# Berg?



## Guest (Mar 7, 2014)

Would anyone care to recommend any particular pieces by Berg?

Thanks for your contribution!


----------



## tdc (Jan 17, 2011)

Try: 

Violin Concerto
Lyric Suite
Wozzek


----------



## dgee (Sep 26, 2013)

The Violin Concerto and Lyric Suite will always get top billing due to their heart-on-sleeve romanticism - but please promise to try the Chamber Concerto for Violin, Piano and Winds as well!

Wozzeck (a gritty and psychologically uncompromising opera), 3 Pieces for Orchestra, the slinky Altenberg Lieder and Der Wein also. Listen to all these and you'll have a fair idea what he's up to!


----------



## Andolink (Oct 29, 2012)

Also don't leave out his string quartet op. 3.

Lulu, his 2nd and unfinished opera, is marvelous too but probably not the best place to start. When you do get around to it though, I recommend the version as completed by Friedrich Cerha with Teresa Stratas in the title role under Boulez's direction on DG.


----------



## elgar's ghost (Aug 8, 2010)

As Alban Berg's output was relatively slender anything should be considered, really; the only thing I would suggest is that you maybe listen to the opera Lulu last of all - it's a great work but due to its length and complexity it's a lot to digest both musically and plot-wise, but by first listening to the earlier (and leaner) opera Wozzek it might help pave the way to appreciating Berg's musical evolution even more. 

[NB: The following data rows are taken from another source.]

-- ==== Sys2Proof/Machine/State.lean ====
section
/-!
DEFINITION. The state of one HL4 package as plain data: its cores with their contexts (03 R59, 01 R11, 15 R328), the
storage, and the package's units; the reasons a step stops; and the state after reset.
-/
namespace Sys2Proof.Machine

/-- Why the machine stops for good. -/
inductive Fault where
  /-- The package halted above its limit temperature (20 R467): no step follows until it is cooled and power-cycled.
  Raised by `step` after THERMAL_SHUTDOWN; safe, the spec gives the machine no further effect. -/
  | thermalHalt
  deriving DecidableEq, Repr

/-- Why an instruction has no meaning. -/
inductive Refusal where
  /-- An instruction whose arm in Dispatch.lean has no meaning yet. Raised by no meaning; safe. -/
  | notModelled (mnemonic : String)
  deriving DecidableEq, Repr

/-! ### Registers of a context -/

/-- A stream register (R61): the loaded descriptor, the six indices, the miss flag, and the page that the last access
through an indirect dimension chose (R72 compares it with the next). -/
structure Stream where
  loaded : Bool
  desc   : BitVec 512
  idx    : List Nat
  miss   : Bool
  page   : Option Nat
  deriving DecidableEq, Repr, Inhabited

/-- A branch-target register with its fetch buffer (R92); `bad` keeps the target of a PBRX above 8191 (R141). -/
structure BtReg where
  target  : BitVec 16
  fetched : Bool
  bad     : Option Word
  deriving DecidableEq, Repr, Inhabited

/-- A fixed-latency result on its way (R90): the bundles still to issue, the register and the value. -/
structure InFlight where
  count : Nat
  dest  : RegName
  val   : Nat
  deriving DecidableEq, Repr, Inhabited

/-- An active sequencer level (R94): its body is the bundles `first` to `last`. -/
structure Loop where
  lvl   : Nat
  first : Nat
  last  : Nat
  deriving DecidableEq, Repr, Inhabited

/-- Where a taken branch goes: a bundle, or the bad target that PBRX kept (R141). -/
inductive Target where
  | goto (n : Nat)
  | bad (v : Word)
  deriving DecidableEq, Repr, Inhabited

/-- The next-PC state (R98). -/
inductive NextPc where
  /-- Issue bundle `n`. -/
  | at (n : Nat)
  /-- Issue the delay bundle `n`; a taken branch then goes to its target (R92, R93). -/
  | delay (n : Nat) (t : Option Target) (call : Bool)
  /-- The target that a bad bt register named would issue now (R141). -/
  | badTarget (v : Word)
  /-- Open a firing at the entry (R98). -/
  | openFiring
  deriving DecidableEq, Repr, Inhabited

/-- One stage of the chain (R205). -/
structure ChainStage where
  op    : Nat
  const : VWord
  depth : Nat
  deriving DecidableEq, Repr, Inhabited

/-- An exact dyadic sum `m * 2^e` (R226: all sums are exact). -/
structure Exact where
  m : Int
  e : Int
  deriving DecidableEq, Repr, Inhabited

/-- A load entry of a plane record (R219): the stream as it stood, the addresses and the first beat. -/
structure LoadEntry where
  st  : Stream
  a0  : Int
  sc0 : Int
  k   : Nat
  deriving DecidableEq, Repr, Inhabited

/-- A plane record (R218). -/
structure PlaneRec where
  code    : Nat
  mask    : BitVec 64
  entries : List LoadEntry
  deriving DecidableEq, Repr, Inhabited

/-- The mask unit (R218, R223): the block's fields, the ancestor rows and the bias array. -/
structure MaskUnit where
  mode  : Nat
  lmb   : Bool
  ntree : Nat
  qbase : BitVec 32
  kbase : BitVec 32
  tbase : BitVec 32
  scale : BitVec 32
  subst : BitVec 32
  slope : BitVec 32
  anc   : Tab (BitVec 64)
  bias  : Tab (BitVec 32)
  deriving DecidableEq, Repr, Inhabited

/-- What Caliper keeps for a touched row (R226, R227): expectation, beats, peak, prior and non-finite flags, the
formats of its beats, and the drained values of each segment. -/
structure RowSpan where
  h       : Exact
  b       : Nat
  peak    : Option Int
  prior   : Bool
  flagged : Bool
  pairs   : List (Nat × Nat)
  drained : Tab (List (BitVec 32))
  deriving DecidableEq, Repr, Inhabited

/-- What Caliper keeps for a column (R226): adjustment, folded expectation, peak and non-finite flag. -/
structure ColSpan where
  b       : Exact
  e       : Exact
  peak    : Option Int
  flagged : Bool
  deriving DecidableEq, Repr, Inhabited

/-- The check span (R226). -/
structure Span where
  rows  : Tab RowSpan
  cols  : Tab ColSpan
  s     : Tab Exact
  b     : Nat
  pairs : List (Nat × Nat)
  prior : Bool
  delta : Option (Nat × Nat × Exact)
  deriving DecidableEq, Repr, Inhabited

/-- The registers that the checkpoint copy holds (R59, R100), with their full/empty bits. -/
structure Regs where
  x      : Vector Word 32
  v      : Vector VWord 32
  m      : Vector (BitVec 16) 16
  q      : Vector Bool 8
  xf     : Vector Bool 32
  vf     : Vector Bool 32
  mf     : Vector Bool 16
  qf     : Vector Bool 8
  bt     : Vector BtReg 4
  st     : Vector Stream 16
  lc     : Vector (BitVec 32) 6
  lt     : Vector (BitVec 32) 6
  sl     : BitVec 32
  loops  : List Loop
  am     : Vector (BitVec 32) 4
  fst    : BitVec 7
  frm    : BitVec 2
  xbp    : BitVec 12
  flight : List InFlight
  chain  : Vector ChainStage 6
  acode  : BitVec 4
  wcode  : BitVec 4
  front  : Bool
  rec0   : PlaneRec
  rec1   : PlaneRec
  mask   : MaskUnit
  span   : Span
  fixEn  : Bool
  ckres  : BitVec 32
  ckloc  : BitVec 64
  ckpol  : BitVec 23
  next   : NextPc
  deriving DecidableEq, Repr

/-! ### Ports and rings (R14 to R20, R73) -/

/-- A token in a ring: the slot of its entry, its header and its payload length in bytes. -/
structure RingTok where
  slot   : Nat
  ticket : Nat
  seq    : Nat
  type   : Nat
  tag    : Word
  len    : Nat
  producer : Nat
  deriving DecidableEq, Repr, Inhabited

/-- A control token held aside by a REORDER port for one producer (R18), with its m_p. -/
structure CtlRec where
  producer : PortAddr
  type     : Nat
  tag      : Word
  seq      : Nat
  bound    : Nat
  deriving DecidableEq, Repr, Inhabited

/-- The state of an input port: the tokens of its ring in order from the committed head (FIFO), or by ticket
(REORDER), the pops of this epoch, and the counts of R405 and R414; `bound`: a cow port that its tree home knows. -/
structure PortIn where
  toks    : List RingTok
  tail    : Nat
  head    : Nat
  popped  : Nat
  grant   : Nat
  ctl     : List CtlRec
  highest : Tab (Option Nat)
  seqs    : Nat
  rate    : Nat
  owed    : Nat
  notice  : Bool
  bound   : Bool
  deriving DecidableEq, Repr, Inhabited

/-- The state of an output port: credits and those reserved in this epoch (R15), the known head and the tickets
(R16, R17), the requests for tickets that a ring of another package has not answered, and the counts. -/
structure PortOut where
  credits  : Nat
  reserved : Nat
  seq      : Nat
  head     : Nat
  granted  : List Nat
  used     : List Nat
  replay   : List Nat
  gotEpoch : List Nat
  last     : Nat
  asks     : Nat
  rate     : Nat
  deriving DecidableEq, Repr, Inhabited

/-- A snapshot half as the machine keeps it (R406): the wave, the registers, the port state, the event queue with its
indices, and the bytes of the state-map windows. -/
structure Snap where
  wave : Nat
  regs : Regs
  ctol : Vector (BitVec 16) 8
  ins  : Vector PortIn 8
  outs : Vector PortOut 8
  evHead : Nat
  evTail : Nat
  evq  : List Byte
  wins : List (List Byte)
  deriving DecidableEq, Repr

/-! ### Withheld and released effects (R99, R104) -/

/-- An effect that a stage context withholds until its checkpoint commits. -/
inductive Effect where
  /-- An entry of the store-withholding buffer. -/
  | store (sp : Space) (addr : Nat) (bytes : List Byte)
  /-- A TSEND: port, type, template address, payload length, on a REORDER port the ticket (R264), and, once they have been
  read, the bytes of the template and the payload. -/
  | send (port type addr len : Nat) (ticket : Option Nat) (bytes : Option (List Byte))
  /-- The launch of a card (R254); once it has been released and a FENCE holds it, with the xbp of that moment (R78). -/
  | launch (major card : Nat) (xbp : Option (BitVec 12))
  | bari (addr : Nat) (count : BitVec 32)
  | bara (addr : Word) (err : Bool)
  /-- A max-magnitude update: the magnitudes, and whether a NaN was among them (R55). -/
  | amax (n : Nat) (mags : List Nat) (nan : Bool)
  /-- An MTS to am0 to am3 (R55). -/
  | amset (n : Nat) (v : BitVec 32)
  /-- A tier-miss record (R72): stream, page and index entry. -/
  | tierMiss (st page entry : Nat)
  | fence (kind scope : Nat) (mask : BitVec 16)
  | mark
  /-- Caliper policy 1: set the error bit of a barrier word (R232). -/
  | barError (addr : Nat)
  deriving DecidableEq, Repr

/-- A released effect that has not performed, with its place in the core's release order. -/
structure Released where
  seq : Nat
  eff : Effect
  deriving DecidableEq, Repr

/-- The long-latency producers of R176: one that raises no flags, one that does, and a VCH, which does too and whose
results arrive in issue order (R207). -/
inductive LongKind where
  | plain
  | float
  | chain
  deriving DecidableEq, Repr, Inhabited

/-- A long-latency producer that has not delivered (R87). -/
inductive Producer where
  /-- Its values are fixed; they are written, and the flags raised, when it completes. -/
  | value (writes : List (RegName × Nat)) (flags : BitVec 7) (kind : LongKind)
  /-- An ACLD: segment `seg` of row `row` (R247). -/
  | acld (row seg : Nat) (bits : VWord)
  /-- An EVPOP awaiting a record (R149). -/
  | evpop (d b : Nat)
  /-- A TKTG awaiting its grant (R265); `after`: a MARK stood before it that had not forwarded its marker (R274). -/
  | tktg (d port : Nat) (after : Bool)
  /-- An RNG awaiting its answer (R157). -/
  | rng (d lvl : Nat)
  deriving DecidableEq, Repr, Inhabited

/-! ### Contexts -/

/-- The states of a resident slot (R363). -/
inductive CtxStatus where
  | empty
  | reserved
  | configured
  | armed
  | running
  | preempted
  | staged
  | drained
  deriving DecidableEq, Repr, Inhabited

/-- A checkpoint boundary that has not committed (R98, R100): an explicit one, that of DONE, or an implicit one. -/
inductive Boundary where
  | ckpt
  | done
  | implicit
  deriving DecidableEq, Repr, Inhabited

/-- A rerun pair (R396): not in one, in rerun 1, or in rerun 2 with the outcome of rerun 1. -/
inductive Rerun where
  | none
  | pending
  | first
  | second (sig : BitVec 32) (count : Nat) (trap : Option (Nat × BitVec 16 × Word))
  deriving DecidableEq, Repr, Inhabited

/-- Why a bundle froze (R91, R375). -/
inductive Freeze where
  | register
  | evpopReg
  | credit (port : Nat)
  | ticket (port : Nat)
  | fetch
  | engineQueue
  | footprint
  | waitb
  | waitt (port : Nat)
  | rpop (port : Nat)
  | eventQueue
  | producers
  | jobOverlap
  | array
  | fence
  | rngAnswer
  | flags
  | halt
  | key
  | translations
  | slotSwitch
  | jobs
  deriving DecidableEq, Repr, Inhabited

Berg gained his chops writing quite a lot of lieder before his official opus 1 (the piano sonata - and surely one of the most assured opus 1's ever?), and although many of his songs were written in a late Romantic style while he was still a student they are, in my opinion based on the ones I've heard, as worthy of consideration as his more celebrated works. 

A wonderful composer, and I hope you enjoy listening to him.


----------



## Guest (Mar 7, 2014)

Many thanks for the pointers!


----------



## hpowders (Dec 23, 2013)

Yes. Berg's most approachable work is the violin concerto.


----------



## Klavierspieler (Jul 16, 2011)

Yep. All of the above. Especially the Piano Sonata, Violin Concerto, and Lyric Suite.

Also, one of my favs that hasn't been mentioned yet is the _Vier Stücke_, Op. 5 for clarinet and piano.


----------



## Cosmos (Jun 28, 2013)

Grrr, my favorites have already been mentioned. Anyway, you should check out his Chamber Concerto (or Kammerkonzert)

What I love so much about Berg is that he is the most accessible of the Second Viennese School


----------



## millionrainbows (Jun 23, 2012)

Berg's op. 1 Piano Sonata is the most understandable example of his music. It is tonal,as well.


----------



## starthrower (Dec 11, 2010)

Three Orchestral Pieces

The 2 CD set on EMI is a great introduction to Berg's Music.
http://www.myclassicalnotes.com/2011/08/alban-berg/


----------



## brianvds (May 1, 2013)

millionrainbows said:


> Berg's op. 1 Piano Sonata is the most understandable example of his music. It is tonal,as well.


It's the only one of his works I have any familiarity with, and I would recommend it as well.


----------



## spradlig (Jul 25, 2012)

I'll throw in a third (at least) vote for the _Chamber Concerto_. It seems less popular than his violin concerto, but I prefer it (though I do like the violin concerto too).


----------



## violadude (May 2, 2011)

Just listen to everything he wrote. It's not much.


----------



## amfortas (Jun 15, 2011)

starthrower said:


> The 2 CD set on EMI is a great introduction to Berg's Music.
> http://www.myclassicalnotes.com/2011/08/alban-berg/


I considered that, but then took the plunge and went with this:
http://www.deutschegrammophon.com/en/cat/4746572


----------



## Guest (Jul 19, 2014)

violadude said:


> Just listen to everything he wrote. It's not much.


Seriously, this. I didn't do Lulu until a few months into my Bergian love affair, but he had such a great quality to quantity ratio that I was able to tackle everything else probably twice in the first week...


----------



## Guest (Jul 19, 2014)

Yes, I would recommend that you listen to particular pieces by Berg.


----------



## ArtMusic (Jan 5, 2013)

gog said:


> Would anyone care to recommend any particular pieces by Berg?
> 
> Thanks for your contribution!


His masterpieces were the operas Wozzeck and Lulu. Atonal style music. It works reasonably well for setting dramatic pace. I would prefer Wozzeck out of the two.


----------



## Alypius (Jan 23, 2013)

ArtMusic said:


> His masterpieces were the operas Wozzeck and Lulu. Atonal style music ... I would prefer Wozzeck out of the two.


Please offer some analytic basis for your claim -- since you have studied the two enough to make a prudential judgment of their relative worth.


----------



## brianvds (May 1, 2013)

millionrainbows said:


> Berg's op. 1 Piano Sonata is the most understandable example of his music. It is tonal,as well.


It's the only one of his works I am really familiar with. Very nice, and makes me want to explore the rest of his output more thoroughly.


----------